If delivery of the prospectus is expected to be made pursuant to Rule 434, check the following box. ☐

 

Indicate by check mark whether the Registrant is a large accelerated filer, an accelerated filer, a non-accelerated filer, a smaller reporting company, or an emerging growth company.
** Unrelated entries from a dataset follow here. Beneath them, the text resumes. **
-- ==== Sys2Proof/Machine/Integer.lean ====
section
/-! DEFINITION. Integer, logic, selection, move, width and packed instructions (11_integer R179-R201). -/

namespace Sys2Proof.Machine

open Sys2Proof

/-- RUN an instruction of format V whose result is a function of operands A, B and C: per lane, or once under `.k` (R183);
a poisoned source poisons the result (R182), and the sidecar is that of a point (R181). -/
def mapV (s : State) (o : VOp) (d a b e : Cls) (variable_ : Bool) (f : Nat → Nat → Nat → Nat) : Host.Outcome State Fault Refusal :=
  let D := vopD o d
  let A := vopA o a
  let B := vopB o b
  let C := vopC o e
  if o.oc == .uniform then
    runUniform s o.hd fun c => D.dests 0 (f (A.val c.p.g 0) (B.val c.p.g 0) (C.val c.p.g 0)) 0
  else
    runLanes s o.hd (touchOf [A, B, C] [D]) variable_ (poisonable [A, B, C] [D] fun c l =>
      { lane := l, ws := D.dests l (f (A.val c.p.g l) (B.val c.p.g l) (C.val c.p.g l)) 0 })

/-- RUN an instruction of format I whose result is a function of A and the immediate (R184). -/
def mapI (s : State) (o : IOp) (d a : Cls) (uns : Bool) (f : Nat → Nat → Nat) : Host.Outcome State Fault Refusal :=
  let D := iopD o d
  let A := iopA o a
  let b := immVal o uns
  if o.oc == .uniform then
    runUniform s o.hd fun c => D.dests 0 (f (A.val c.p.g 0) b) 0
  else
    runLanes s o.hd (touchOf [A] [D]) false (poisonable [A] [D] fun c l =>
      { lane := l, ws := D.dests l (f (A.val c.p.g l) b) 0 })

/-- The minor code's U bit (R179). -/
def isU (minor : Nat) : Bool := minor % 2 == 1
/-- An element read by its signedness. -/
def readInt (uns : Bool) (w n : Nat) : Int := if uns then ((n % 2 ^ w : Nat) : Int) else signedOf w n
/-- Reduce an exact result to an element (R180). -/
def reduceInt (uns sat : Bool) (w : Nat) (x : Int) : Nat :=
  let lo : Int := if uns then 0 else -((2 ^ (w - 1) : Nat) : Int)
  let hi : Int := if uns then ((2 ^ w : Nat) : Int) - 1 else ((2 ^ (w - 1) : Nat) : Int) - 1
  wrapTo w (if sat then clampInt lo hi x else x)
/-- Element i of width w of a number, and a number from its elements, lowest first (R63). -/
def elemAt (w i n : Nat) : Nat := (n >>> (w * i)) % 2 ^ w
def joinElems (w : Nat) (l : List Nat) : Nat := l.foldr (fun e n => e % 2 ^ w + 2 ^ w * n) 0
/-- Work element by element on packed 32-bit operands; elements never carry into one another (R180). -/
def packed (w : Nat) (f : Nat → Nat → Nat) (a b : Nat) : Nat :=
  joinElems w ((List.range (32 / w)).map fun i => f (elemAt w i a) (elemAt w i b))

/-- The element operations of R185. -/
def addElem (uns sat : Bool) (w a b : Nat) : Nat := reduceInt uns sat w (readInt uns w a + readInt uns w b)
def subElem (uns sat : Bool) (w a b : Nat) : Nat := reduceInt uns sat w (readInt uns w a - readInt uns w b)
def minElem (uns : Bool) (w a b : Nat) : Nat := if readInt uns w b < readInt uns w a then b else a
def maxElem (uns : Bool) (w a b : Nat) : Nat := if readInt uns w a < readInt uns w b then b else a
def absElem (sat : Bool) (w a : Nat) : Nat := reduceInt false sat w ((signedOf w a).natAbs : Int)
def negElem (sat : Bool) (w a : Nat) : Nat := reduceInt false sat w (-(signedOf w a))

def execIadd (o : VOp) (s : State) : Host.Outcome State Fault Refusal :=
  mapV s o .v .v .v .zero false fun a b _ => packed o.ty.bits (addElem (isU o.minor) o.sat o.ty.bits) a b
def execIaddI (o : IOp) (s : State) : Host.Outcome State Fault Refusal :=
  mapI s o .v .v (isU o.minor) fun a b => packed o.ty.bits (addElem (isU o.minor) o.sat o.ty.bits) a b
def execIsub (o : VOp) (s : State) : Host.Outcome State Fault Refusal :=
  mapV s o .v .v .v .zero false fun a b _ => packed o.ty.bits (subElem (isU o.minor) o.sat o.ty.bits) a b
def execIsubI (o : IOp) (s : State) : Host.Outcome State Fault Refusal :=
  mapI s o .v .v (isU o.minor) fun a b => packed o.ty.bits (subElem (isU o.minor) o.sat o.ty.bits) a b
def execImin (o : VOp) (s : State) : Host.Outcome State Fault Refusal :=
  mapV s o .v .v .v .zero false fun a b _ => packed o.ty.bits (minElem (isU o.minor) o.ty.bits) a b
def execImax (o : VOp) (s : State) : Host.Outcome State Fault Refusal :=
  mapV s o .v .v .v .zero false fun a b _ => packed o.ty.bits (maxElem (isU o.minor) o.ty.bits) a b
def execIabs (o : VOp) (s : State) : Host.Outcome State Fault Refusal :=
  mapV s o .v .v .zero .zero false fun a _ _ => packed o.ty.bits (fun x _ => absElem o.sat o.ty.bits x) a 0
def execIneg (o : VOp) (s : State) : Host.Outcome State Fault Refusal :=
  mapV s o .v .v .zero .zero false fun a _ _ => packed o.ty.bits (fun x _ => negElem o.sat o.ty.bits x) a 0

/-- The products of R186 by minor code: `.lo`, `.hi`, `.wide`. -/
def mulResult (minor a b : Nat) : Nat :=
  let p := readInt (isU minor) 32 a * readInt (isU minor) 32 b
  match minor / 2 with
  | 0 => wrapTo 32 p
  | 1 => wrapTo 64 p / 2 ^ 32
  | _ => wrapTo 64 p
def mulDest (minor : Nat) : Cls := if minorWide minor then .pair else .v

def execImul (o : VOp) (s : State) : Host.Outcome State Fault Refusal :=
  mapV s o (mulDest o.minor) .v .v .zero false fun a b _ => mulResult o.minor a b
def execImulI (o : IOp) (s : State) : Host.Outcome State Fault Refusal :=
  mapI s o (mulDest o.minor) .v (isU o.minor) fun a b => mulResult o.minor a b
/-- IMAD (R186): the wide form adds a pair and wraps at 64 bits. -/
def madResult (minor : Nat) (sat : Bool) (a b k : Nat) : Nat :=
  let p := readInt (isU minor) 32 a * readInt (isU minor) 32 b
  if minorWide minor then wrapTo 64 (p + (k : Int)) else reduceInt (isU minor) sat 32 (p + readInt (isU minor) 32 k)
def execImad (o : VOp) (s : State) : Host.Outcome State Fault Refusal :=
  mapV s o (mulDest o.minor) .v .v (mulDest o.minor) false fun a b k => madResult o.minor o.sat a b k

/-- IDIV and IREM (R187): truncation toward zero, and the special cases. -/
def divResult (uns : Bool) (a b : Nat) : Nat :=
  if b = 0 then 0xFFFFFFFF else wrapTo 32 ((readInt uns 32 a).tdiv (readInt uns 32 b))
def remResult (uns : Bool) (a b : Nat) : Nat :=
  if b = 0 then a else wrapTo 32 ((readInt uns 32 a).tmod (readInt uns 32 b))
def execIdiv (o : VOp) (s : State) : Host.Outcome State Fault Refusal :=
  mapV s o .v .v .v .zero true fun a b _ => divResult (isU o.minor) a b
def execIrem (o : VOp) (s : State) : Host.Outcome State Fault Refusal :=
  mapV s o .v .v .v .zero true fun a b _ => remResult (isU o.minor) a b

/-- Shifts of an element of w bits (R188). -/
def shlBits (w a n : Nat) : Nat := if w ≤ n then 0 else (a <<< n) % 2 ^ w
def shrBits (w a n : Nat) : Nat := if w ≤ n then 0 else a >>> n
def sarBits (w a n : Nat) : Nat := wrapTo w (signedOf w a / ((2 ^ (Nat.min n w) : Nat) : Int))
/-- The count of a shift's immediate is the 32-bit word itself (R188). -/
def mapShiftI (s : State) (o : IOp) (f : Nat → Nat → Nat → Nat) : Host.Outcome State Fault Refusal :=
  mapI s o (Cls.ofTy o.ty) (Cls.ofTy o.ty) true fun a b => f o.ty.bits a (b % 2 ^ 32)
def mapShiftV (s : State) (o : VOp) (f : Nat → Nat → Nat → Nat) : Host.Outcome State Fault Refusal :=
  mapV s o (Cls.ofTy o.ty) (Cls.ofTy o.ty) .v .zero false fun a b _ => f o.ty.bits a b
def execShl (o : VOp) (s : State) : Host.Outcome State Fault Refusal := mapShiftV s o shlBits
def execShr (o : VOp) (s : State) : Host.Outcome State Fault Refusal := mapShiftV s o shrBits
def execSar (o : VOp) (s : State) : Host.Outcome State Fault Refusal := mapShiftV s o sarBits
def execShlI (o : IOp) (s : State) : Host.Outcome State Fault Refusal := mapShiftI s o shlBits
def execShrI (o : IOp) (s : State) : Host.Outcome State Fault Refusal := mapShiftI s o shrBits
def execSarI (o : IOp) (s : State) : Host.Outcome State Fault Refusal := mapShiftI s o sarBits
See the definitions of “large accelerated filer,” “accelerated filer,” “smaller reporting company,” and “emerging growth company” in Rule 12b-2 of the Securities Exchange Act of 1934.

 

Large accelerated filer ☐ Accelerated filer ☐
Non-accelerated filer ☒ Smaller reporting company ☒
  Emerging growth company ☒

 

If an emerging growth company, indicate by check mark if the registrant has elected not to use the extended transition period for complying with any new or revised financial accounting standards provided pursuant to Section 7(a)(2)(B) of the Securities Act. ☒

 

 

 

 
 

 

Explanatory Note

 

This Post-Effective Amendment No. 1 to the Registration Statement on Form S-1 (Registration No. 333-263759) of Shepherd’s Finance, LLC is filed pursuant to Rule 462(d) of the Securities Act of 1933, as amended, solely to add an exhibit not previously filed with respect to such Registration Statement.

 

 
 

 

PART II

INFORMATION NOT REQUIRED IN PROSPECTUS

 

Item 16. Exhibits and Financial Statement Schedules.

 

(a) Exhibits:

 

Exhibit No.   Name of Exhibit
4.1   Indenture Agreement dated September 16, 2022 (including Form of Note)

 

 
 

 

SIGNATURES

 

Pursuant to the requirements of the Securities Act of 1933, the Registrant certifies that it has reasonable grounds to believe that it meets all the requirements for filing on Form S-1 and has duly caused this Post-Effective Amendment No. 1 to Registration Statement to be signed on its behalf by the undersigned, thereunto duly authorized, in the City of Jacksonville, State of Florida, on September 16, 2022.

 

  SHEPHERD’S FINANCE, LLC
     
  By: /s/ Daniel M. Wallach
    Daniel M. Wallach
    Chief Executive Officer and Manager

 

Pursuant to the requirements of the Securities Act of 1933, this Post-Effective Amendment No. 1 to Registration Statement on Form S-1 has been signed by the following persons in the capacities and on the dates indicated.

 

Signature   Title   Date
         
/s/ Daniel M. Wallach   Chief Executive Officer and Manager   September 16, 2022
Daniel M. Wallach   (Principal Executive Officer)    
         
/s/ Catherine Loftin   Chief Financial Officer   September 16, 2022
Catherine Loftin   (Principal Financial Officer and Principal Accounting Officer)    
         
/s/ Kenneth R. Summers*   Manager   September 16, 2022
Kenneth R. Summers        
         
/s/ Eric A. Rauscher*   Manager   September 16, 2022
Eric A. Rauscher        
         
/s/ Gregory L. Sheldon*   Manager   September 16, 2022
Gregory L. Sheldon        

 

*By: /s/ Daniel M. Wallach  
  Daniel M. Wallach  
 

Attorney-in-Fact, pursuant to Power of Attorney dated March 21, 2022.